Broad application is seen in demography: The cohort component technique essentially is a Markovian process. The modelling of the need of LTC is often based on a Markov assumption. Note that @Joel_Wagner recently proposed a more elaborate approach.
Article Old-age care prevalence in Switzerland: drivers and future development
Health care interventions can be analyzed as Markov process, the states corresponding to the various disease states that follow from the intervention. Also Cost Effectiveness Analysis can rely on Markov chains. You may find details here:
Article Markov Models in health care
Chapter Markov Models and Cost Effectiveness Analysis: Applications ...
I have not come across explicit application of eigen decomposition in health economic modeling.

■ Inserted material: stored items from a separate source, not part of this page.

-- ==== Sys2Proof/WellFormed.lean ====
section
/-! DEFINITION. Which terms of `Instr` are instructions of the machine. Register indices and
immediates cannot be out of range by their types; two fields have values that fail decode. -/

namespace Sys2Proof

/-- The shift codes that decode (R69): all but 11. -/
def ShiftType.supported : ShiftType → Bool
  | .lsl => true
  | .lsr => true
  | .asr => true
  | .reserved => false

/-- The conditions that decode (R72): all but the four that need a carry flag. -/
def Cond.supported : Cond → Bool
  | .eq => true
  | .ne => true
  | .cs => false
  | .cc => false
  | .mi => true
  | .pl => true
  | .vs => true
  | .vc => true
  | .hi => false
  | .ls => false
  | .ge => true
  | .lt => true
  | .gt => true
  | .le => true
  | .al => true
  | .nv => true

/-- The instruction has an encoding that decodes: no excluded sub-pattern of R66. -/
def Instr.wellFormed : Instr → Bool
  | .subImm _ _ _ => true
  | .cmpImm _ _ => true
  | .addShifted _ _ _ shift _ => shift.supported
  | .subShifted _ _ _ shift _ => shift.supported
  | .fadd _ _ _ => true
  | .fsub _ _ _ => true
  | .ldr32 _ _ _ => true
  | .ldr64 _ _ _ => true
  | .str32 _ _ _ => true
  | .str64 _ _ _ => true
  | .b _ => true
  | .bCond cond _ => cond.supported
  | .ret _ => true

end Sys2Proof
end

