-- ==== Sys2Proof/Machine/Ops.lean ====
section
/-! DEFINITION. The named operations over registers, memory and the error state: the writes of the
register file, the reference memory and its five primitives (spec/20_memory.md R40 to R49), and the
failure mechanism `raise` (spec/60_exceptions.md R171). There is no trap entry and no return from one
(R176): a failure saves nothing and goes nowhere. -/

namespace Sys2Proof.Machine

open Sys2Proof

/-! ## Updates of one field -/

/-- `X[i] <- v` (R8, R11). -/
def State.setX (s : State) (i : Fin 31) (v : Word) : State := { s with x := s.x.set i v }

/-- `SP <- v` (R8, R13). -/
def State.setSp (s : State) (v : Word) : State := { s with sp := v }

/-- `PC <- v` (R8, R15). -/
def State.setPc (s : State) (v : Word) : State := { s with pc := v }

/-- `V[i] <- v` (R8, R18). -/
def State.setV (s : State) (i : Fin 32) (v : Word) : State := { s with v := s.v.set i v }

/-- The three flags, written together (R20). -/
def State.setFlags (s : State) (n z vf : Bool) : State := { s with n := n, z := z, vf := vf }

/-- The memory collaborator's bytes. -/
def State.setMem (s : State) (m : Memory) : State := { s with mem := m }

/-- The driver's run state (R28). -/
def State.setRunState (s : State) (r : RunState) : State := { s with runState := r }

/-- The samples of `finished` still to come (R112, log 7). -/
def State.setFinishedInput (s : State) (l : List Bool) : State := { s with finishedInput := l }

/-! ## Failures (R171, R172) -/

/-- The four causes of failure (R172). -/
inductive Cause where
  | unimplementedInstruction
  | unimplementedALUControl
  | unimplementedMemoryControl
  | unimplementedWriteBackControl
  deriving DecidableEq, Repr

/-- What the cause register holds after a failure (R172). -/
def Cause.recorded : Cause → ErrorCause
  | .unimplementedInstruction => .unimplementedInstruction
  | .unimplementedALUControl => .unimplementedALUControl
  | .unimplementedMemoryControl => .unimplementedMemoryControl
  | .unimplementedWriteBackControl => .unimplementedWriteBackControl

/-- The code number of a cause (R172). -/
def ErrorCause.code : ErrorCause → Nat
  | .none => 0
  | .unimplementedInstruction => 1
  | .unimplementedALUControl => 2
  | .unimplementedMemoryControl => 3
  | .unimplementedWriteBackControl => 4

/-- `raise Cause`: the sticky error, its cause and the run state; nothing else changes, the PC
included (R171; the run state in the same step: log 18). -/
def State.raise (s : State) (c : Cause) : State :=
  { s with cpuError := .unimplemented, errorCause := c.recorded, runState := .haltedError }

/-! ## The reference memory (R45) -/

/-- What an address that is not listed reads as (DESIGN CHOICE, unsafe: log 5). -/
def Memory.unlisted : Byte := 0#8

/-- The byte at an address. -/
def Memory.readByte : Memory → Nat → Byte
  | [], _ => Memory.unlisted
  | c :: m, a => if c.1 = a then c.2 else Memory.readByte m a

/-- A listing with one cell in front, left out if it reads as unlisted. -/
def Memory.cons (a : Nat) (b : Byte) (m : Memory) : Memory :=
  if b = Memory.unlisted then m else (a, b) :: m

/-- The listing after one byte is written; the canonical form is kept. -/
def Memory.writeByte : Memory → Nat → Byte → Memory
  | [], a, b => Memory.cons a b []
  | c :: m, a, b =>
    if c.1 < a then c :: Memory.writeByte m a b
    else if c.1 = a then Memory.cons a b m
    else Memory.cons a b (c :: m)

/-- Bytes written at an address and on; byte addresses wrap modulo 2^64 (R45). -/
def Memory.writeBytes (m : Memory) (a : Word) : List Byte → Memory
  | [] => m
  | b :: bs => Memory.writeBytes (m.writeByte a.toNat b) (a + 1#64) bs

/-- `B[a+k]`, the address modulo 2^64 (R45). -/
def Memory.byteAt (m : Memory) (a : Word) (k : Nat) : Byte := m.readByte (a + BitVec.ofNat 64 k).toNat

/-- Four bytes as a value, the lowest address least significant (R45). -/
def Memory.read32 (m : Memory) (a : Word) : Word32 :=
  wordOfBytes (m.byteAt a 0) (m.byteAt a 1) (m.byteAt a 2) (m.byteAt a 3)

/-- Eight bytes as a value, the lowest address least significant (R45). -/
def Memory.read64 (m : Memory) (a : Word) : Word :=
  m.byteAt a 7 ++ m.byteAt a 6 ++ m.byteAt a 5 ++ m.byteAt a 4 ++
    m.byteAt a 3 ++ m.byteAt a 2 ++ m.byteAt a 1 ++ m.byteAt a 0

/-- The bytes of a 64-bit value, lowest address first (R45). -/
def bytesOfWord (v : Word) : List Byte :=
  [v.extractLsb' 0 8, v.extractLsb' 8 8, v.extractLsb' 16 8, v.extractLsb' 24 8,
    v.extractLsb' 32 8, v.extractLsb' 40 8, v.extractLsb' 48 8, v.extractLsb' 56 8]

/-- A 32-bit value stored (R45). -/
def Memory.write32 (m : Memory) (a : Word) (v : Word32) : Memory := m.writeBytes a (bytesOfWord32 v)

/-- A 64-bit value stored (R45). -/
def Memory.write64 (m : Memory) (a : Word) (v : Word) : Memory := m.writeBytes a (bytesOfWord v)

/-- The canonical form: addresses strictly rising and below 2^64, no entry equal to what an unlisted
address reads as. -/
def Memory.wf : Memory → Bool
  | [] => true
  | c :: m =>
    decide (c.1 < 2 ^ 64) && decide (c.2 ≠ Memory.unlisted) && m.all (fun d => decide (c.1 < d.1)) &&
      Memory.wf m

/-! ## The memory collaborator (R6, R40) -/

/-- The memory collaborator as a parameter (`Mem` of R6): what each of its five primitives answers and what
it leaves, on a content that is any list of cells. A read may have a side effect (R49), fetch and data
may live apart, and no byte order is assumed (R43). -/
structure Collaborator where
  readInstruction32 : Memory → Word → Word32 × Memory
  readData32 : Memory → Word → Word32 × Memory
  readData64 : Memory → Word → Word × Memory
  writeData32 : Memory → Word → Word32 → Memory
  writeData64 : Memory → Word → Word → Memory

/-- The reference memory of R45, the collaborator `step` is given (log 4). -/
def Collaborator.reference : Collaborator where
  readInstruction32 m a := (m.read32 a, m)
  readData32 m a := (m.read32 a, m)
  readData64 m a := (m.read64 a, m)
  writeData32 := Memory.write32
  writeData64 := Memory.write64

/-! ## The memory port (R40, R47, R48)

A primitive whose name ends in `With` is that of a given collaborator, and the same name without it that of
the reference memory. -/

/-- Whether the collaborator accepts a request: `mem_admit(kind, addr, width)`, the width being that
of the kind (R47, R48; log 6). -/
def State.memAdmit (s : State) (kind : RequestKind) (addr : Word) : Bool :=
  !(s.memRefused.any fun r => r.kind == kind && decide (r.first ≤ addr) && decide (addr ≤ r.last))

/-- A request on the port: the answer, or no behaviour where it is not accepted (R47). -/
def State.request {α : Type} (s : State) (kind : RequestKind) (addr : Word) (answer : α) :
    Except Fault α :=
  if s.memAdmit kind addr then .ok answer else .error (.memoryRequestNotAdmitted kind addr)

/-- The value a read answered, and the state with the content it left. -/
def State.answered {α : Type} (s : State) (r : α × Memory) : α × State := (r.1, s.setMem r.2)

/-- `readInstruction32(addr)` (R40). -/
def State.readInstruction32With (c : Collaborator) (s : State) (addr : Word) :
    Except Fault (Word32 × State) :=
  s.request .fetch32 addr (s.answered (c.readInstruction32 s.mem addr))

/-- `readData32(addr)` (R40). -/
def State.readData32With (c : Collaborator) (s : State) (addr : Word) : Except Fault (Word32 × State) :=
  s.request .read32 addr (s.answered (c.readData32 s.mem addr))

/-- `readData64(addr)` (R40). -/
def State.readData64With (c : Collaborator) (s : State) (addr : Word) : Except Fault (Word × State) :=
  s.request .read64 addr (s.answered (c.readData64 s.mem addr))

/-- `writeData32(addr, v)` (R40). -/
def State.writeData32With (c : Collaborator) (s : State) (addr : Word) (v : Word32) : Except Fault State :=
  s.request .write32 addr (s.setMem (c.writeData32 s.mem addr v))

/-- `writeData64(addr, v)` (R40). -/
def State.writeData64With (c : Collaborator) (s : State) (addr : Word) (v : Word) : Except Fault State :=
  s.request .write64 addr (s.setMem (c.writeData64 s.mem addr v))

/-- The value `readInstruction32(addr)` returns (R40). -/
def State.readInstruction32 (s : State) (addr : Word) : Except Fault Word32 :=
  (s.readInstruction32With .reference addr).map Prod.fst

/-- The value `readData32(addr)` returns (R40). -/
def State.readData32 (s : State) (addr : Word) : Except Fault Word32 :=
  (s.readData32With .reference addr).map Prod.fst

/-- The value `readData64(addr)` returns (R40). -/
def State.readData64 (s : State) (addr : Word) : Except Fault Word :=
  (s.readData64With .reference addr).map Prod.fst

/-- `writeData32(addr, v)` (R40). -/
def State.writeData32 (s : State) (addr : Word) (v : Word32) : Except Fault State :=
  s.writeData32With .reference addr v

/-- `writeData64(addr, v)` (R40). -/
def State.writeData64 (s : State) (addr : Word) (v : Word) : Except Fault State :=
  s.writeData64With .reference addr v

/-- The fetch stage: the word at the PC (R91); the core changes nothing. -/
def State.fetchWith (c : Collaborator) (s : State) : Except Fault (Word32 × State) :=
  s.readInstruction32With c s.pc

/-- The word at the PC in the reference memory. -/
def State.fetch (s : State) : Except Fault Word32 := s.readInstruction32 s.pc

/-- An instruction word put where the next fetch reads it, as a loader would (R195). -/
def State.storeAtPc (s : State) (w : Word32) : State := s.setMem (s.mem.write32 s.pc w)

end Sys2Proof.Machine
end

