-- ==== Sys2Proof/Machine/Float.lean ====
section
/-! DEFINITION. IEEE 754 binary32 addition and subtraction (spec/43_fp_scalar.md R141 to R143): round to
nearest, ties to even, gradual underflow, no flags. A finite magnitude is a natural number of units of
2^-149, the spacing of the subnormals, so that every sum is exact. -/

namespace Sys2Proof.Machine

open Sys2Proof

/-- What a 32-bit pattern denotes (R141); `units` counts 2^-149. -/
inductive Fp32Value where
  | nan
  | infinity (negative : Bool)
  | finite (negative : Bool) (units : Nat)
  deriving DecidableEq, Repr

/-- The sign bit, `p[31]`. -/
def fp32Negative (p : Word32) : Bool := p.msb

/-- The exponent field, `u(p[30:23])`. -/
def fp32Exponent (p : Word32) : Nat := (p.extractLsb' 23 8).toNat

/-- The fraction field, `u(p[22:0])`. -/
def fp32Fraction (p : Word32) : Nat := (p.extractLsb' 0 23).toNat

/-- A pattern read as binary32 (the table of R141). -/
def fp32Value (p : Word32) : Fp32Value :=
  if fp32Exponent p = 255 then
    if fp32Fraction p = 0 then .infinity (fp32Negative p) else .nan
  else if fp32Exponent p = 0 then .finite (fp32Negative p) (fp32Fraction p)
  else .finite (fp32Negative p) ((2 ^ 23 + fp32Fraction p) * 2 ^ (fp32Exponent p - 1))

/-- The pattern of a sign and the 31 bits below it. -/
def fp32Pattern (negative : Bool) (magnitude : Nat) : Word32 :=
  BitVec.ofBool negative ++ BitVec.ofNat 31 magnitude

/-- The 31-bit pattern of an infinity, the first above the finite ones. -/
def fp32InfinityBits : Nat := 0x7F800000

/-- The pattern of a NaN. -/
def fp32NanPattern (q : NaN32) : Word32 :=
  fp32Pattern q.negative (fp32InfinityBits + (q.fractionLessOne.val + 1))

/-- A quotient of `n` by `2 ^ k` rounded to nearest, ties to even. -/
def roundedShift (n k : Nat) : Nat :=
  let q := n / 2 ^ k
  let r := n % 2 ^ k
  if 2 * r > 2 ^ k ∨ (2 * r = 2 ^ k ∧ q % 2 = 1) then q + 1 else q

/-- The 31 bits of a magnitude of `units` times 2^-149 rounded to binary32 (step 6 of R142). Below
2^24 units the pattern is the number of units itself. Above, `k` bits are rounded away and the 24 bits
kept carry into the exponent by addition. -/
def roundMagnitude (units : Nat) : Nat :=
  if units < 2 ^ 24 then units
  else
    let k := units.log2 - 23
    let bits := k * 2 ^ 23 + roundedShift units k
    if bits < fp32InfinityBits then bits else fp32InfinityBits

/-- A finite value as a signed number of units. -/
def signedUnits (negative : Bool) (units : Nat) : Int :=
  if negative then -(units : Int) else (units : Int)

/-- The sum of two finite values (steps 5 and 6 of R142). -/
def addFinite (na : Bool) (ua : Nat) (nb : Bool) (ub : Nat) : Word32 :=
  let sum := signedUnits na ua + signedUnits nb ub
  if sum = 0 then
    if na && nb then 0x80000000#32 else 0x00000000#32
  else fp32Pattern (decide (sum < 0)) (roundMagnitude sum.natAbs)

/-- The addition of R142; `none` stands for "the result is a NaN". -/
def addNoNan (a b : Word32) : Option Word32 :=
  match fp32Value a, fp32Value b with
  | .nan, _ => none
  | _, .nan => none
  | .infinity na, .infinity nb => if na = nb then some a else none
  | .infinity _, .finite _ _ => some a
  | .finite _ _, .infinity _ => some b
  | .finite na ua, .finite nb ub => some (addFinite na ua nb ub)

/-- `fp32_add(a, b)` (R142), a NaN result being the open parameter of R143. -/
def fp32Add (a b : Word32) : Word32 :=
  match addNoNan a b with
  | some r => r
  | none => fp32NanPattern (Config.fp32Nan .add a b)

/-- `fp32_sub(a, b)`: the sum of `a` and `b` with its sign inverted; a NaN result is asked for with
the original `b` (step 1 of R142). -/
def fp32Sub (a b : Word32) : Word32 :=
  match addNoNan a (b ^^^ 0x80000000#32) with
  | some r => r
  | none => fp32NanPattern (Config.fp32Nan .sub a b)

end Sys2Proof.Machine
end

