-- ==== Sys2Proof/Machine/DpImmediate.lean ====
section
/-! DEFINITION. Data-processing (immediate), spec/41_dp_immediate.md: SUB and CMP. -/

namespace Sys2Proof.Machine

open Sys2Proof

/-- What decode latches for SUB (immediate) (R121, R93). -/
def latchSubImm (rd rn : RegIdx) (imm12 : BitVec 12) (s : State) : Latches :=
  latchIntResult (s.xOrSp rn) (immOperand imm12) .sub (Loc.gprOrSp rd)

/-- SUB (immediate), R121. -/
def execSubImm (rd rn : RegIdx) (imm12 : BitVec 12) (s : State) : Host.Outcome State Fault Refusal :=
  finishTick (latchSubImm rd rn imm12 s) s

/-- What decode latches for CMP (immediate): SUBS, nothing written back (R122, R93). -/
def latchCmpImm (rn : RegIdx) (imm12 : BitVec 12) (s : State) : Latches where
  operandA := s.xOrSp rn
  operandB := immOperand imm12
  destination := .zr
  aluControl := .subs
  memControl := .none
  wbControl := .none
  memToReg := false
  floatOpKind := .undefined

/-- CMP (immediate), R122. -/
def execCmpImm (rn : RegIdx) (imm12 : BitVec 12) (s : State) : Host.Outcome State Fault Refusal :=
  finishTick (latchCmpImm rn imm12 s) s

end Sys2Proof.Machine
end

I can see it play a role in inverting a transition matrix, but would not expect that the modeler going through a step of eigen decomposition. Instead, I expect that the modeler would simply use readily available software (e.g. Excel) to call for the inverse matrix. That software may apply eigen decomposition 'under the hood'.
Why do you ask this question? It sounds a bit like 'solution looking for a problem'.
Thank you Robert. I saw the application of eigen decomposition in this article. Article Changing Cycle Lengths in State-Transition Models: Challenge...
So I was wondering that is this something often used by modeler but rarely written in the method section of a publication.Regards,
Masnoon.
Hi Masnoon,
It is hard to know what is not included in a methods section of a paper. My guess would be that modelers who do something like this would proudly mention it in their methods.
The paper to which you refer states that most models do not use anything like eigen decomposition when changing cycle length. That is, of course, until they published their paper. I assume that knowledge and application of the paper is still disseminating and that there are at most very few recent papers that apply their methods.
More generally, I would say that the paper is yet another illustration of how important it is to check whether your model represents observations correctly wherever reasonably possible.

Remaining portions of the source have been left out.